Wednesday, October 21, 2015

Studying gene flow using genomes


Continuing the recent blog theme of researchers analyzing potentially reticulate relationships without explicitly using networks (Are networks actually used to explore reticulate histories? ; Problems with manually constructing networks), there is this just-published paper:
Nater A, Burri R, Kawakami T, Smeds L, Ellegren H (2015) Resolving evolutionary relationships in closely related species with whole-genome sequencing data. Systematic Biology 64: 1000-1017.
The authors note:
Using genetic data to resolve the evolutionary relationships of species is of major interest in evolutionary and systematic biology. However, reconstructing the sequence of speciation events, the so-called species tree, in closely related and potentially hybridizing species is very challenging. Processes such as incomplete lineage sorting and interspecific gene flow result in local gene genealogies that differ in their topology from the species tree, and analyses of few loci with a single sequence per species are likely to produce conflicting or even misleading results ... Although gene tree incongruences caused by ILS are still fully compatible with a strictly bifurcating species tree, gene flow among species requires a more complex representation of evolutionary histories, resembling reticulate networks rather than trees.
Unfortunately, this is the sole mention of the word "network" in the text.


The authors addressed the issues of incomplete lineage sorting and interspecific gene flow using whole-genome sequence data from 198 individuals of four flycatcher species, plus two outgroup genomes. They found that, for most genomic regions, none of the 15 possible rooted gene tree topologies appeared consistently at high frequencies — the most frequent gene tree occurred 17.7% of the time, with the second at 14.3% and the third at 10.5%.

They investigated this gene-tree diversity using four programs that attempt to resolve a species tree in the context of incomplete lineage sorting and the coalescent: MP-EST, SNAPP, Fastsimcoal2, and ABC. The latter two approaches also allow for post-divergence gene flow. All four methods have limited applicability when applied to 200 genomes, and so in each case only a subset of the data was analyzed or a subset of the possible species trees was tested. All four methods produced the same species tree, which was also the same as the most commonly encountered gene tree.

Unfortunately, the authors found almost no evidence of gene flow using these methods, although their detailed gene-tree analyses do suggest its existence. This indicates that there are problems with these methods. Perhaps the main problem is that the authors approached their analyses almost exclusively in the context of a species tree rather than a network. There are other methods that one could try, including the one used by researchers studying introgression in archaic hominoids (as discussed in Are networks actually used to explore reticulate histories?).

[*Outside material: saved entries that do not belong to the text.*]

/-! ### A tick with the driver as the host (R184, R189, R231) -/

@[simp] theorem afterTick_host (s : State) : (afterTick s).host = s.host := by
  obtain ⟨-, -, -, -, hhost, -, -⟩ := afterTick_environment s
  exact hhost

@[simp] theorem afterTick_driver (s : State) : (afterTick s).driver = s.driver := by
  obtain ⟨-, -, -, -, -, -, hdriver⟩ := afterTick_environment s
  exact hdriver

/-- The host driver "never drives `rst`" and is the only one to drive `start` (R184, R190). -/
theorem nextTick_driver {s : State} (h : s.host = .driver) : nextTick s =
    { s with
      inp := { rst := false, start := (driverStep s).start, pinIn := (rawInputs s).pinIn }
      pending := s.pending.tail
      tick := s.tick + 1
      driver := (driverStep s).driver } := by
  unfold nextTick
  rw [h]

/-- Settles O53: what the driver raises at the tick boundary is in the ports of the tick that begins. -/
theorem driverRaisesStartOnlyInIdle : Obligations.DriverRaisesStartOnlyInIdle := by
  unfold Obligations.DriverRaisesStartOnlyInIdle
  intro s t hhost hstep
  obtain ⟨-, rfl⟩ := step_next hstep
  have hhost' : (afterTick s).host = .driver := (afterTick_host s).trans hhost
  refine ⟨by rw [nextTick_driver hhost'], by rwa [nextTick_host], fun hstart => ?_⟩
  rw [busy_nextTick]
  rw [nextTick_driver hhost'] at hstart ⊢
  rw [← afterTick_driver s]
  exact driverAct_of_start hstart

/-- A call within the minimum period is answered from the cache at the tick boundary (R182, R185, R186). -/
theorem driverStep_throttled {s : State} {op : DriverOp} {rest : List DriverOp} (hphase : s.driver.phase = .ready)
    (hcalls : s.driver.calls = op :: rest)
    (hm : mayProceed Config.elapsedSeconds s.cfg.minPeriodS s.driver.lastTs (Config.now s.driver.clockReads) = false) :
    driverStep s = finishCall op s.hum s.temp
      { s.driver with calls := rest, clockReads := s.driver.clockReads + 1 } := by
  have hcall : nextCall s = some op := by rw [nextCall, hcalls]
  rw [driverStep, hcall, driverAct_throttled hphase hm, hcalls, List.tail_cons]

/-- Settles O54: the tick leaves the registers at rest, and the driver finishes the call at its end. -/
theorem throttledCallCausesNoPinActivity : Obligations.ThrottledCallCausesNoPinActivity := by
  unfold Obligations.ThrottledCallCausesNoPinActivity
  intro s op rest t0 hl hhost hst hrst hstart hphase hcalls hlast helapsed
  have hrest : afterTick s = s := by rw [afterTick_idle hrst hst, hstart]; rfl
  have hm : mayProceed Config.elapsedSeconds s.cfg.minPeriodS s.driver.lastTs
      (Config.now s.driver.clockReads) = false := by
    rw [hlast, mayProceed_some]
    exact decide_eq_false (not_le.2 helapsed)
  refine ⟨nextTick s, by rw [step_eq s hl, hrest], ?_⟩
  rw [nextTick_driver hhost, driverStep_throttled hphase hcalls hm]
  exact ⟨hst, rfl, rfl, by simp [pinOe, hst], rfl, rfl, rfl, rfl, rfl, rfl, rfl, rfl, hlast, rfl, rfl, rfl⟩

/-! ### The return of a call that has raised `start` (R184 to R187) -/

/-- The call `op` that waited at `s` has returned at `t`, in IDLE and with the cached values there. -/
structure CallReturned (op : DriverOp) (s t : State) : Prop where
  idle : t.st = 0#4
  ready : t.driver.phase = .ready
  lastTs : t.driver.lastTs = s.driver.lastTs
  reply : t.driver.reply = some (replyOf op t.hum t.temp)

/-- What a call has returned does not depend on where it waited, but for the timestamp that is kept. -/
theorem CallReturned.of_driver_eq {op : DriverOp} {s s' t : State} (h : CallReturned op s' t)
    (hd : s'.driver = s.driver) : CallReturned op s t :=
  { h with lastTs := by rw [h.lastTs, hd] }

section

variable {s : State} {op : DriverOp}

/-- While the block is busy the driver goes on waiting. -/
theorem nextTick_driver_of_busy (hhost : s.host = .driver) (hwait : s.driver.phase = .waiting op) (hst : s.st ≠ 0#4) :
    (nextTick s).driver = s.driver := by
  rw [nextTick_driver hhost]
  simp [driverStep, driverAct_waiting hwait, busy, hst]

/-- In IDLE the waiting call returns. -/
theorem callReturned_nextTick (hhost : s.host = .driver) (hwait : s.driver.phase = .waiting op) (hst : s.st = 0#4) :
    CallReturned op s (nextTick s) := by
  have hact : driverStep s = finishCall op s.hum s.temp s.driver := by
    simp [driverStep, driverAct_waiting hwait, busy, hst]
  rw [nextTick_driver hhost, hact]
  exact ⟨hst, rfl, rfl, rfl⟩

/-- A waiting call returns at the latest at the end of a run that ends in IDLE. -/
theorem runTicks_returns {k : Nat} {u : State} (hl : s.cfg.legal = true) (hhost : s.host = .driver)
    (hwait : s.driver.phase = .waiting op) (hk : 0 < k) (hrun : runTicks k s = .next u) (hu : u.st = 0#4) :
    ∃ j t, 0 < j ∧ j ≤ k ∧ runTicks j s = .next t ∧ CallReturned op s t := by
  induction k generalizing s with
  | zero => exact absurd hk (lt_irrefl 0)
  | succ k ih =>
    have hhost' : (afterTick s).host = .driver := (afterTick_host s).trans hhost
    have hwait' : (afterTick s).driver.phase = .waiting op := by rwa [afterTick_driver]
    rw [runTicks_succ k s hl] at hrun
    by_cases hst : (afterTick s).st = 0#4
    · exact ⟨1, nextTick (afterTick s), one_pos, hk, runTicks_succ 0 s hl,
        (callReturned_nextTick hhost' hwait' hst).of_driver_eq (afterTick_driver s)⟩
    · have hdriver : (nextTick (afterTick s)).driver = s.driver := by
        rw [nextTick_driver_of_busy hhost' hwait' hst, afterTick_driver]
      have hk' : 0 < k := by
        refine Nat.pos_of_ne_zero fun h0 => hst ?_
        subst h0
        cases hrun
        rwa [nextTick_st] at hu
      obtain ⟨j, t, -, hj, hrun', hret⟩ :=
        ih (by simpa using hl) (by simpa using hhost) (by rwa [hdriver]) hk' hrun
      exact ⟨j + 1, t, j.succ_pos, Nat.succ_le_succ hj, by rw [runTicks_succ j s hl, hrun'],
        hret.of_driver_eq hdriver⟩

/-- In any block state IDLE is at most `longestRun` ticks away (R245). -/
theorem ticksLeft_le_longestRun (hl : s.cfg.legal = true) : ticksLeft s ≤ longestRun s.cfg := by
  have hle := (ticksLeft_le_ticksFrom hl).trans (ticksFrom_le s.cfg s.st s.idx)
  unfold longestRun
  omega

end

/-- Settles O55: after one tick, which may accept a transaction, IDLE is at most `longestRun` ticks away, and the call
returns at the first tick that ends in IDLE. -/
theorem callReturnsWithinTheBound : Obligations.CallReturnsWithinTheBound := by
  unfold Obligations.CallReturnsWithinTheBound
  intro s op hl hhost hwait
  have hcfg : (nextTick (afterTick s)).cfg = s.cfg := by simp
  have hl' : (nextTick (afterTick s)).cfg.legal = true := by rwa [hcfg]
  obtain ⟨k, u, hk, hrun, hu⟩ := runTicks_reaches_idle hl' (.inr (ticksLeft_le_longestRun hl'))
  rw [← runTicks_succ k s hl] at hrun
  obtain ⟨j, t, hpos, hj, hrun', hidle, hready, hlast, hreply⟩ := runTicks_returns hl hhost hwait k.succ_pos hrun hu
  rw [hcfg] at hk
  exact ⟨j, t, hpos, hj.trans (Nat.succ_le_succ hk), hrun', hidle, hready, hlast, hreply⟩

end Sys2Proof.Machine

/-! ## Proofs for spec/60_exceptions.md: the two failures -/

namespace Sys2Proof.Machine

/-! ### The abort (R203) -/

/-- The wait states are among the codes from 1 to 8 (R90). -/
theorem waitOf_toNat_range {c : Config} {st : StateCode} {level : Level} {n : Nat}
    (hw : waitOf c st = some (level, n)) : 1 ≤ st.toNat ∧ st.toNat ≤ 8 := by
  rcases waitOf_cases hw with ⟨rfl, -⟩ | ⟨rfl, -⟩ | ⟨rfl, -⟩ | ⟨rfl, -⟩ | ⟨rfl, -⟩ <;> decide

/-- Every wait state is an input state (R203). -/
theorem pinOe_of_waitOf {c : Config} {s : State} {level : Level} {n : Nat}
    (hw : waitOf c s.st = some (level, n)) : pinOe s = false := by
  rcases waitOf_cases hw with ⟨h, -⟩ | ⟨h, -⟩ | ⟨h, -⟩ | ⟨h, -⟩ | ⟨h, -⟩ <;> simp [pinOe, h]

/-- A wait state's own micro-operation raises the timeout on the last allowed sample (R40, R203). -/
theorem exec_decodeState_timeout {s : State} (hr : s.inp.rst = false) {level : Level} {n : Nat}
    (hw : waitOf s.cfg s.st = some (level, n)) (hp : s.inp.pinIn ≠ level) (hc : n - 1 ≤ s.cnt) :
    exec (decodeState s.st) s = .next (raiseTimeout s.st s) := by
  rw [exec_decodeState, execState_eq s hr, afterTick_timeout hr hw hp hc]

/-- Settles O33: the wait state's tick is `raiseTimeout`, and the next tick begins with the registers it left. -/
theorem timeoutWritesStatusCntAndStOnly : Obligations.TimeoutWritesStatusCntAndStOnly := by
  unfold Obligations.TimeoutWritesStatusCntAndStOnly
  intro s level n hl hr hw hp hc
  obtain ⟨h1, h8⟩ := waitOf_toNat_range hw
  have hstep : step s = .next (nextTick (raiseTimeout s.st s)) := by rw [step_eq s hl, afterTick_timeout hr hw hp hc]
  refine ⟨statusWord s.st codeTimeout, statusWord_toNat s.st codeTimeout, exec_decodeState_timeout hr hw hp hc,
    pinOe_of_waitOf hw, _, hstep, ?_⟩
  have hframe : Inv s → s.frame = Vector.replicate 5 0x00#8 := fun hinv => hinv.frameZero h1 (by omega)
  simpa [busy, pinOe, pinPull] using hframe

In addition, the authors seem to be unclear about their concept of what is a species. For example, they note that "gene flow among lineages in the species tree can confound the true order of speciation events", which seems to preclude use of the biological species concept. Furthermore, they note that "lack of species monophyly is common in this study system", which seems to preclude the phylogenetic species concept. What then constitutes speciation?

Finally, the authors seem to have a common misconception of ancestral character states. Their approach includes this statement: "If both outgroup individuals were monomorphic for the same allele, this allele was considered ancestral." This argument has been repeatedly rejected in the literature. See, for example, Crisp MD, Cook LG. (2005) Do early branching lineages signify ancestral traits? Trends in Ecology and Evolution 20: 122-128.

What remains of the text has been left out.